Transhumanism: Entering an Era of Bodyhacking and Radical Human Modification

Transhumanism: Entering an Era of Bodyhacking and Radical Human Modification
Author: Emma Tumilty
Publisher: Springer Nature
Total Pages: 245
Release: 2022-09-29
Genre: Philosophy
ISBN: 3031143280

Download Transhumanism: Entering an Era of Bodyhacking and Radical Human Modification Book in PDF, ePub and Kindle

This book surveys the distinctions that underlie the unbound potential and existential risks of life expansion and radical modifications posed by a transhuman world. Humanness is in flux as human bodies are being hacked and altered in their quest for super wellness, super intelligence and super longevity.
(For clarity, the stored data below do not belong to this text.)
-- ==== Sys2Proof/Machine/Ops.lean ====
section
/-! DEFINITION. The named operations over memories, registers and the parts of the state, fault records, and the
taking of a trap with the return from one (R156, R284 to R290). -/

namespace Sys2Proof.Machine

/-- The outcome of an instruction or an event. -/
abbrev Res := Host.Outcome State Fault Refusal

/-- An event that cannot happen in this state. DESIGN CHOICE, notes/assumptions/3.md -/
def disabled (row : String) : Res := .fault (.notEnabled row)

/-- A step of an event that may have to wait: nothing happens where nothing changed. -/
def orWait (row : String) (s s' : State) : Res := if s' = s then disabled row else .next s'

/-! Bytes. -/

/-- Bytes, each with its dross. -/
abbrev Bytes := List (Byte × Bool)

/-- The number that bytes stand for, the least significant first (R4). -/
def leNat : List Byte → Nat
  | [] => 0
  | b :: t => b.toNat + 256 * leNat t

/-- The low `n` bytes of a number, the least significant first (R4). -/
def leBytes : Nat → Nat → List Byte
  | 0, _ => []
  | n + 1, x => BitVec.ofNat 8 x :: leBytes n (x / 256)

/-- Bytes without dross. -/
def clean (bs : List Byte) : Bytes := bs.map (fun b => (b, false))

/-- Bytes with one dross bit for all. -/
def marked (x : Bool) (bs : List Byte) : Bytes := bs.map (fun b => (b, x))

/-- The number of bytes that carry dross, whatever they are. -/
def anyDross (bs : Bytes) : Bool := bs.any (·.2)

/-- The number that a list of bits stands for, the least significant first. -/
def bitsNat : List Bool → Nat
  | [] => 0
  | b :: t => (if b then 1 else 0) + 2 * bitsNat t

/-- Byte lane `j` of a vector (R185). -/
def laneOf (v : V512) (j : Nat) : Byte := v.extractLsb' (8 * j) 8

/-- The 64 bytes of a vector with their lanes' dross bits. -/
def vBytes (v : V512) (x : W64) : Bytes := (List.range 64).map (fun j => (laneOf v j, x.getLsbD j))

/-- A vector of 64 bytes. -/
def vOf (bs : List Byte) : V512 := BitVec.ofNat 512 (leNat bs)

/-- A mask of 64 bits. -/
def maskOf (l : List Bool) : W64 := BitVec.ofNat 64 (bitsNat l)

/-- Field `hi:lo` of doubleword `n` of 64 bytes. -/
def dwf (v : V512) (n hi lo : Nat) : Nat := bitsOf v.toNat (64 * n + hi) (64 * n + lo)

/-- The parts of the bytes from `a` for `n` bytes, one for each granule they touch (R209). -/
def pieces : Nat → Nat → Nat → List (Nat × Nat)
  | 0, _, _ => []
  | k + 1, a, n =>
    if n = 0 then [] else
    let l := min n (8 - a % 8)
    (a, l) :: pieces k (a + l) (n - l)

/-! Memories. -/

/-- Puts a number into a rising list. -/
def addNum (n : Nat) : List Nat → List Nat
  | [] => [n]
  | k :: t => if n < k then n :: k :: t else if n = k then k :: t else k :: addNum n t

/-- A byte as the cells hold it, poisoned or not. -/
def Memory.byte (m : Memory) (a : Nat) : Byte := Tab.get 0 m.cells a

/-- Whether a granule is poisoned (R49, R296). -/
def Memory.isBad (m : Memory) (g : Nat) : Bool := m.bad.contains g

/-- A byte as a read returns it: a poisoned granule reads as zero with dross (R50, R296). -/
def Memory.read (m : Memory) (a : Nat) : Byte × Bool :=
  if m.isBad (a / 8) then (0, true) else (m.byte a, false)

/-- Bytes as a read returns them. -/
def Memory.reads (m : Memory) (a n : Nat) : Bytes := (List.range n).map (fun i => m.read (a + i))

/-- Sets one byte and keeps the poison marks. -/
def Memory.setByte (m : Memory) (a : Nat) (b : Byte) : Memory := { m with cells := Tab.put 0 m.cells a b }

/-- Marks a granule poisoned, or clears the mark. -/
def Memory.setBad (m : Memory) (g : Nat) (x : Bool) : Memory :=
  { m with bad := if x then addNum g m.bad else m.bad.filter (· ≠ g) }

/-- Sets bytes from an address on and keeps the poison marks. -/
def Memory.setBytes (m : Memory) (a : Nat) : List Byte → Memory
  | [] => m
  | b :: t => (m.setByte a b).setBytes (a + 1) t

/-- A write of some bytes of one granule of a tile memory or a burst buffer: dross poisons the granule, a clean
write of all eight bytes clears the mark, and the bytes are written either way (R352, R402). -/
def Memory.storePiece (m : Memory) (a : Nat) (bs : Bytes) : Memory :=
  let m' := m.setBytes a (bs.map (·.1))
  if anyDross bs then m'.setBad (a / 8) true
  else if bs.length = 8 then m'.setBad (a / 8) false else m'

/-- A write into a tile memory or a burst buffer, granule by granule (R352, R402, R409). -/
def Memory.store (m : Memory) (a : Nat) (bs : Bytes) : Memory :=
  (pieces bs.length a bs.length).foldl
    (fun m p => m.storePiece p.1 ((bs.drop (p.1 - a)).take p.2)) m

/-- A masked write of one granule of global memory (R49): the new memory, and whether it met poison. -/
def Memory.writeGranule (m : Memory) (g : Nat) (bs : List (Option (Byte × Bool))) : Memory × Bool :=
  let on := bs.filterMap id
  if on = [] then (m, false)
  else if on.length < 8 && m.isBad g then (m, true)
  else
    let m' := (bs.zipIdx).foldl (fun m e => match e.1 with
      | some b => m.setByte (8 * g + e.2) b.1
      | none => m) m
    (m'.setBad g (anyDross on), false)

/-- Bytes of one granule as a masked write of it. -/
def granuleMask (a : Nat) (bs : Bytes) : List (Option (Byte × Bool)) :=
  List.replicate (a % 8) none ++ bs.map some ++ List.replicate (8 - a % 8 - bs.length) none

/-- A write of bytes within one granule of global memory (R49). -/
def Memory.writePiece (m : Memory) (a : Nat) (bs : Bytes) : Memory :=
  (m.writeGranule (a / 8) (granuleMask a bs)).1

/-- A write of bytes into global memory, granule by granule (R49, R209). -/
def Memory.write (m : Memory) (a : Nat) (bs : Bytes) : Memory :=
  (pieces bs.length a bs.length).foldl
    (fun m p => m.writePiece p.1 ((bs.drop (p.1 - a)).take p.2)) m

/-- A doubleword of memory as the cells hold it, in one pass. -/
def Memory.word (m : Memory) (a : Nat) : Nat :=
  m.cells.foldl (fun acc c => if a ≤ c.1 ∧ c.1 < a + 8 then acc + c.2.toNat <<< (8 * (c.1 - a)) else acc) 0

/-- Puts back bytes with the dross they had (R156). -/
def Memory.restore (m : Memory) (a : Nat) (bs : Bytes) : Memory :=
  (bs.zipIdx).foldl (fun m e => if (a + e.2) % 8 = 0 then m.setBad ((a + e.2) / 8) e.1.2 else m)
    (m.setBytes a (bs.map (·.1)))

/-- The contents from `lo` up to `hi` moved down to 0. -/
def Memory.cut (m : Memory) (lo hi : Nat) : Memory :=
  { cells := (m.cells.filter (fun c => lo ≤ c.1 ∧ c.1 < hi)).map (fun c => (c.1 - lo, c.2)),
    bad := (m.bad.filter (fun g => lo ≤ 8 * g ∧ 8 * g < hi)).map (fun g => g - lo / 8) }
Now is the time to discuss how best to think about dealing with bodies that have been hacked to exceed natural physical limits or more technically, species typical functioning. Enter the advent of transhumanism to take uncertainty by the horns. According to transhumanists, death is unnecessary and medical conventions undermine the possibility to radically evolve. To biohackers, there is no need to wait to explore the risks that conventional medicine dares not. This book is of interest to anyone interested in tapping into this growing movement of modifying the human body as it is right now.